Mac Mini (server, dual hdds) checked in for os trashed. (Server os, yay) After wasting several days' time to find out that apple had a bug in their service diagnostics that hangs during memory checks, i finally got to checking the hdd, which ALSO hangs the new ASD. So pull both hdds and scan them. One dumps out from my script with what is usually an io error.
But it wasn't. DD had terminated without reading the data AND without causing an IO error to show up in the logs. And when I tried to rerun the dd block read that returned the error, it
worked fine.
After running the script several more times it appeared that dd was dumping out for no apparent reason at a
random points on the hard drive. OK time to upgrade the script and tell me what DD is returning if not zero. DD's man page was unhelpful, saying the exit code is "0 for success, nonzero for an error". So I had just been checking for 0 or not 0. Now that I have it reporting, I get exit code 137.
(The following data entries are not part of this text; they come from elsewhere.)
theorem recordOutcome_frame (o : ChainOutcome) (s : State) :
    (recordOutcome o s).now = s.now ∧
    (recordOutcome o s).mode = s.mode ∧
    (recordOutcome o s).activity = s.activity ∧
    (recordOutcome o s).tables = s.tables ∧
    (recordOutcome o s).tracker = s.tracker ∧
    (recordOutcome o s).lots = s.lots ∧
    (recordOutcome o s).arbiter = s.arbiter ∧
    (recordOutcome o s).belt = s.belt ∧
    (recordOutcome o s).head = s.head ∧
    (recordOutcome o s).filtration = s.filtration ∧
    (recordOutcome o s).router = s.router ∧
    (recordOutcome o s).notices = s.notices ∧
    (recordOutcome o s).coalescer = s.coalescer ∧
    (recordOutcome o s).cellPort = s.cellPort ∧
    (recordOutcome o s).plantPort = s.plantPort ∧
    (recordOutcome o s).eeprom = s.eeprom ∧
    (recordOutcome o s).draws = s.draws ∧
    (recordOutcome o s).raised = s.raised ∧
    (recordOutcome o s).handed = s.handed ∧
    (recordOutcome o s).pending = s.pending := by
  simp [recordOutcome]
@[simp] theorem recordOutcome_now (o : ChainOutcome) (s : State) : (recordOutcome o s).now = s.now := (recordOutcome_frame o s).1
@[simp] theorem recordOutcome_mode (o : ChainOutcome) (s : State) : (recordOutcome o s).mode = s.mode := (recordOutcome_frame o s).2.1
@[simp] theorem recordOutcome_activity (o : ChainOutcome) (s : State) : (recordOutcome o s).activity = s.activity := (recordOutcome_frame o s).2.2.1
@[simp] theorem recordOutcome_tables (o : ChainOutcome) (s : State) : (recordOutcome o s).tables = s.tables := (recordOutcome_frame o s).2.2.2.1
@[simp] theorem recordOutcome_tracker (o : ChainOutcome) (s : State) : (recordOutcome o s).tracker = s.tracker := (recordOutcome_frame o s).2.2.2.2.1
@[simp] theorem recordOutcome_lots (o : ChainOutcome) (s : State) : (recordOutcome o s).lots = s.lots := (recordOutcome_frame o s).2.2.2.2.2.1
@[simp] theorem recordOutcome_arbiter (o : ChainOutcome) (s : State) : (recordOutcome o s).arbiter = s.arbiter := (recordOutcome_frame o s).2.2.2.2.2.2.1
@[simp] theorem recordOutcome_belt (o : ChainOutcome) (s : State) : (recordOutcome o s).belt = s.belt := (recordOutcome_frame o s).2.2.2.2.2.2.2.1
@[simp] theorem recordOutcome_head (o : ChainOutcome) (s : State) : (recordOutcome o s).head = s.head := (recordOutcome_frame o s).2.2.2.2.2.2.2.2.1
@[simp] theorem recordOutcome_filtration (o : ChainOutcome) (s : State) : (recordOutcome o s).filtration = s.filtration := (recordOutcome_frame o s).2.2.2.2.2.2.2.2.2.1
@[simp] theorem recordOutcome_router (o : ChainOutcome) (s : State) : (recordOutcome o s).router = s.router := (recordOutcome_frame o s).2.2.2.2.2.2.2.2.2.2.1
@[simp] theorem recordOutcome_notices (o : ChainOutcome) (s : State) : (recordOutcome o s).notices = s.notices := (recordOutcome_frame o s).2.2.2.2.2.2.2.2.2.2.2.1
@[simp] theorem recordOutcome_coalescer (o : ChainOutcome) (s : State) : (recordOutcome o s).coalescer = s.coalescer := (recordOutcome_frame o s).2.2.2.2.2.2.2.2.2.2.2.2.1
@[simp] theorem recordOutcome_cellPort (o : ChainOutcome) (s : State) : (recordOutcome o s).cellPort = s.cellPort := (recordOutcome_frame o s).2.2.2.2.2.2.2.2.2.2.2.2.2.1
@[simp] theorem recordOutcome_plantPort (o : ChainOutcome) (s : State) : (recordOutcome o s).plantPort = s.plantPort := (recordOutcome_frame o s).2.2.2.2.2.2.2.2.2.2.2.2.2.2.1
@[simp] theorem recordOutcome_eeprom (o : ChainOutcome) (s : State) : (recordOutcome o s).eeprom = s.eeprom := (recordOutcome_frame o s).2.2.2.2.2.2.2.2.2.2.2.2.2.2.2.1
@[simp] theorem recordOutcome_draws (o : ChainOutcome) (s : State) : (recordOutcome o s).draws = s.draws := (recordOutcome_frame o s).2.2.2.2.2.2.2.2.2.2.2.2.2.2.2.2.1
@[simp] theorem recordOutcome_raised (o : ChainOutcome) (s : State) : (recordOutcome o s).raised = s.raised := (recordOutcome_frame o s).2.2.2.2.2.2.2.2.2.2.2.2.2.2.2.2.2.1
@[simp] theorem recordOutcome_handed (o : ChainOutcome) (s : State) : (recordOutcome o s).handed = s.handed := (recordOutcome_frame o s).2.2.2.2.2.2.2.2.2.2.2.2.2.2.2.2.2.2.1
@[simp] theorem recordOutcome_pending (o : ChainOutcome) (s : State) : (recordOutcome o s).pending = s.pending := (recordOutcome_frame o s).2.2.2.2.2.2.2.2.2.2.2.2.2.2.2.2.2.2.2

theorem endNotice_frame (o : ChainOutcome) (c : Chain) (s : State) :
    (endNotice o c s).now = s.now ∧
    (endNotice o c s).mode = s.mode ∧
    (endNotice o c s).activity = s.activity ∧
    (endNotice o c s).tables = s.tables ∧
    (endNotice o c s).tracker = s.tracker ∧
    (endNotice o c s).lots = s.lots ∧
    (endNotice o c s).arbiter = s.arbiter ∧
    (endNotice o c s).belt = s.belt ∧
    (endNotice o c s).head = s.head ∧
    (endNotice o c s).filtration = s.filtration ∧
    (endNotice o c s).engine = s.engine ∧
    (endNotice o c s).router = s.router ∧
    (endNotice o c s).coalescer = s.coalescer ∧
    (endNotice o c s).cellPort.state = s.cellPort.state ∧
    (endNotice o c s).plantPort.state = s.plantPort.state ∧
    (endNotice o c s).eeprom = s.eeprom ∧
    (endNotice o c s).draws = s.draws ∧
    (endNotice o c s).raised = s.raised ∧
    (endNotice o c s).handed = s.handed ∧
    (endNotice o c s).pending = s.pending := by
  unfold endNotice
  repeat' split
  all_goals simp
@[simp] theorem endNotice_now (o : ChainOutcome) (c : Chain) (s : State) : (endNotice o c s).now = s.now := (endNotice_frame o c s).1
@[simp] theorem endNotice_mode (o : ChainOutcome) (c : Chain) (s : State) : (endNotice o c s).mode = s.mode := (endNotice_frame o c s).2.1
@[simp] theorem endNotice_activity (o : ChainOutcome) (c : Chain) (s : State) : (endNotice o c s).activity = s.activity := (endNotice_frame o c s).2.2.1
@[simp] theorem endNotice_tables (o : ChainOutcome) (c : Chain) (s : State) : (endNotice o c s).tables = s.tables := (endNotice_frame o c s).2.2.2.1
@[simp] theorem endNotice_tracker (o : ChainOutcome) (c : Chain) (s : State) : (endNotice o c s).tracker = s.tracker := (endNotice_frame o c s).2.2.2.2.1
@[simp] theorem endNotice_lots (o : ChainOutcome) (c : Chain) (s : State) : (endNotice o c s).lots = s.lots := (endNotice_frame o c s).2.2.2.2.2.1
@[simp] theorem endNotice_arbiter (o : ChainOutcome) (c : Chain) (s : State) : (endNotice o c s).arbiter = s.arbiter := (endNotice_frame o c s).2.2.2.2.2.2.1
@[simp] theorem endNotice_belt (o : ChainOutcome) (c : Chain) (s : State) : (endNotice o c s).belt = s.belt := (endNotice_frame o c s).2.2.2.2.2.2.2.1
@[simp] theorem endNotice_head (o : ChainOutcome) (c : Chain) (s : State) : (endNotice o c s).head = s.head := (endNotice_frame o c s).2.2.2.2.2.2.2.2.1
@[simp] theorem endNotice_filtration (o : ChainOutcome) (c : Chain) (s : State) : (endNotice o c s).filtration = s.filtration := (endNotice_frame o c s).2.2.2.2.2.2.2.2.2.1
@[simp] theorem endNotice_engine (o : ChainOutcome) (c : Chain) (s : State) : (endNotice o c s).engine = s.engine := (endNotice_frame o c s).2.2.2.2.2.2.2.2.2.2.1
@[simp] theorem endNotice_router (o : ChainOutcome) (c : Chain) (s : State) : (endNotice o c s).router = s.router := (endNotice_frame o c s).2.2.2.2.2.2.2.2.2.2.2.1
@[simp] theorem endNotice_coalescer (o : ChainOutcome) (c : Chain) (s : State) : (endNotice o c s).coalescer = s.coalescer := (endNotice_frame o c s).2.2.2.2.2.2.2.2.2.2.2.2.1
@[simp] theorem endNotice_cellState (o : ChainOutcome) (c : Chain) (s : State) : (endNotice o c s).cellPort.state = s.cellPort.state := (endNotice_frame o c s).2.2.2.2.2.2.2.2.2.2.2.2.2.1
@[simp] theorem endNotice_plantState (o : ChainOutcome) (c : Chain) (s : State) : (endNotice o c s).plantPort.state = s.plantPort.state := (endNotice_frame o c s).2.2.2.2.2.2.2.2.2.2.2.2.2.2.1
@[simp] theorem endNotice_eeprom (o : ChainOutcome) (c : Chain) (s : State) : (endNotice o c s).eeprom = s.eeprom := (endNotice_frame o c s).2.2.2.2.2.2.2.2.2.2.2.2.2.2.2.1
@[simp] theorem endNotice_draws (o : ChainOutcome) (c : Chain) (s : State) : (endNotice o c s).draws = s.draws := (endNotice_frame o c s).2.2.2.2.2.2.2.2.2.2.2.2.2.2.2.2.1
@[simp] theorem endNotice_raised (o : ChainOutcome) (c : Chain) (s : State) : (endNotice o c s).raised = s.raised := (endNotice_frame o c s).2.2.2.2.2.2.2.2.2.2.2.2.2.2.2.2.2.1
@[simp] theorem endNotice_handed (o : ChainOutcome) (c : Chain) (s : State) : (endNotice o c s).handed = s.handed := (endNotice_frame o c s).2.2.2.2.2.2.2.2.2.2.2.2.2.2.2.2.2.2.1
@[simp] theorem endNotice_pending (o : ChainOutcome) (c : Chain) (s : State) : (endNotice o c s).pending = s.pending := (endNotice_frame o c s).2.2.2.2.2.2.2.2.2.2.2.2.2.2.2.2.2.2.2

theorem endChain_frame (o : ChainOutcome) (c : Chain) (s : State) :
    (endChain o c s).now = s.now ∧
    (endChain o c s).mode = s.mode ∧
    (endChain o c s).activity = s.activity ∧
    (endChain o c s).tables = s.tables ∧
    (endChain o c s).tracker.last = s.tracker.last ∧
    (endChain o c s).tracker.acc = s.tracker.acc ∧
    (endChain o c s).filtration = s.filtration ∧
    (endChain o c s).router = s.router ∧
    (endChain o c s).cellPort.state = s.cellPort.state ∧
    (endChain o c s).plantPort.state = s.plantPort.state ∧
    (endChain o c s).eeprom = s.eeprom ∧
    (endChain o c s).draws = s.draws ∧
    (endChain o c s).pending = s.pending := by
  simp [endChain]
@[simp] theorem endChain_now (o : ChainOutcome) (c : Chain) (s : State) : (endChain o c s).now = s.now := (endChain_frame o c s).1
@[simp] theorem endChain_mode (o : ChainOutcome) (c : Chain) (s : State) : (endChain o c s).mode = s.mode := (endChain_frame o c s).2.1
@[simp] theorem endChain_activity (o : ChainOutcome) (c : Chain) (s : State) : (endChain o c s).activity = s.activity := (endChain_frame o c s).2.2.1
@[simp] theorem endChain_tables (o : ChainOutcome) (c : Chain) (s : State) : (endChain o c s).tables = s.tables := (endChain_frame o c s).2.2.2.1
@[simp] theorem endChain_last (o : ChainOutcome) (c : Chain) (s : State) : (endChain o c s).tracker.last = s.tracker.last := (endChain_frame o c s).2.2.2.2.1
@[simp] theorem endChain_acc (o : ChainOutcome) (c : Chain) (s : State) : (endChain o c s).tracker.acc = s.tracker.acc := (endChain_frame o c s).2.2.2.2.2.1
@[simp] theorem endChain_filtration (o : ChainOutcome) (c : Chain) (s : State) : (endChain o c s).filtration = s.filtration := (endChain_frame o c s).2.2.2.2.2.2.1
@[simp] theorem endChain_router (o : ChainOutcome) (c : Chain) (s : State) : (endChain o c s).router = s.router := (endChain_frame o c s).2.2.2.2.2.2.2.1
@[simp] theorem endChain_cellState (o : ChainOutcome) (c : Chain) (s : State) : (endChain o c s).cellPort.state = s.cellPort.state := (endChain_frame o c s).2.2.2.2.2.2.2.2.1
@[simp] theorem endChain_plantState (o : ChainOutcome) (c : Chain) (s : State) : (endChain o c s).plantPort.state = s.plantPort.state := (endChain_frame o c s).2.2.2.2.2.2.2.2.2.1
@[simp] theorem endChain_eeprom (o : ChainOutcome) (c : Chain) (s : State) : (endChain o c s).eeprom = s.eeprom := (endChain_frame o c s).2.2.2.2.2.2.2.2.2.2.1
@[simp] theorem endChain_draws (o : ChainOutcome) (c : Chain) (s : State) : (endChain o c s).draws = s.draws := (endChain_frame o c s).2.2.2.2.2.2.2.2.2.2.2.1
@[simp] theorem endChain_pending (o : ChainOutcome) (c : Chain) (s : State) : (endChain o c s).pending = s.pending := (endChain_frame o c s).2.2.2.2.2.2.2.2.2.2.2.2

theorem reissueAtRestart_frame (t : Target) (s : State) :
    (reissueAtRestart t s).now = s.now ∧
    (reissueAtRestart t s).mode = s.mode ∧
    (reissueAtRestart t s).activity = s.activity ∧
    (reissueAtRestart t s).tables = s.tables ∧
    (reissueAtRestart t s).tracker.last = s.tracker.last ∧
    (reissueAtRestart t s).tracker.acc = s.tracker.acc ∧
    (reissueAtRestart t s).filtration = s.filtration ∧
    (reissueAtRestart t s).engine = s.engine ∧
    (reissueAtRestart t s).router = s.router ∧
    (reissueAtRestart t s).cellPort.state = s.cellPort.state ∧
    (reissueAtRestart t s).plantPort.state = s.plantPort.state ∧
    (reissueAtRestart t s).eeprom = s.eeprom ∧
    (reissueAtRestart t s).draws = s.draws ∧
    (reissueAtRestart t s).pending = s.pending := by
  unfold reissueAtRestart
  repeat' split
  all_goals simp
@[simp] theorem reissueAtRestart_now (t : Target) (s : State) : (reissueAtRestart t s).now = s.now := (reissueAtRestart_frame t s).1
@[simp] theorem reissueAtRestart_mode (t : Target) (s : State) : (reissueAtRestart t s).mode = s.mode := (reissueAtRestart_frame t s).2.1
@[simp] theorem reissueAtRestart_activity (t : Target) (s : State) : (reissueAtRestart t s).activity = s.activity := (reissueAtRestart_frame t s).2.2.1
@[simp] theorem reissueAtRestart_tables (t : Target) (s : State) : (reissueAtRestart t s).tables = s.tables := (reissueAtRestart_frame t s).2.2.2.1
@[simp] theorem reissueAtRestart_last (t : Target) (s : State) : (reissueAtRestart t s).tracker.last = s.tracker.last := (reissueAtRestart_frame t s).2.2.2.2.1
@[simp] theorem reissueAtRestart_acc (t : Target) (s : State) : (reissueAtRestart t s).tracker.acc = s.tracker.acc := (reissueAtRestart_frame t s).2.2.2.2.2.1
@[simp] theorem reissueAtRestart_filtration (t : Target) (s : State) : (reissueAtRestart t s).filtration = s.filtration := (reissueAtRestart_frame t s).2.2.2.2.2.2.1
@[simp] theorem reissueAtRestart_engine (t : Target) (s : State) : (reissueAtRestart t s).engine = s.engine := (reissueAtRestart_frame t s).2.2.2.2.2.2.2.1
@[simp] theorem reissueAtRestart_router (t : Target) (s : State) : (reissueAtRestart t s).router = s.router := (reissueAtRestart_frame t s).2.2.2.2.2.2.2.2.1
@[simp] theorem reissueAtRestart_cellState (t : Target) (s : State) : (reissueAtRestart t s).cellPort.state = s.cellPort.state := (reissueAtRestart_frame t s).2.2.2.2.2.2.2.2.2.1
@[simp] theorem reissueAtRestart_plantState (t : Target) (s : State) : (reissueAtRestart t s).plantPort.state = s.plantPort.state := (reissueAtRestart_frame t s).2.2.2.2.2.2.2.2.2.2.1
@[simp] theorem reissueAtRestart_eeprom (t : Target) (s : State) : (reissueAtRestart t s).eeprom = s.eeprom := (reissueAtRestart_frame t s).2.2.2.2.2.2.2.2.2.2.2.1
@[simp] theorem reissueAtRestart_draws (t : Target) (s : State) : (reissueAtRestart t s).draws = s.draws := (reissueAtRestart_frame t s).2.2.2.2.2.2.2.2.2.2.2.2.1
@[simp] theorem reissueAtRestart_pending (t : Target) (s : State) : (reissueAtRestart t s).pending = s.pending := (reissueAtRestart_frame t s).2.2.2.2.2.2.2.2.2.2.2.2.2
All attempts to track down the meaning of code 137 have proved fruitless. I even found the source code (I think
here) and that appears to only be able to return 0 or 1. Considering the number, I assume 137 isn't being generated by dd, but instead is being generated by something that dd calls, that's not supposed to return nonzero, and is causing dd to halt and return that as its return code.
All of this is probably a waste of time on my part, the hard drive is at the very least possessed and needs to be replaced, but this has me very curious. Someone else pointed out that return codes over 127 may be a passed code, indicating the return code from the upper level is 9 (128+9=137) but I don't know where to look for that. I'm not kill (signal -9)'ing it. it's stopping on its own afaik.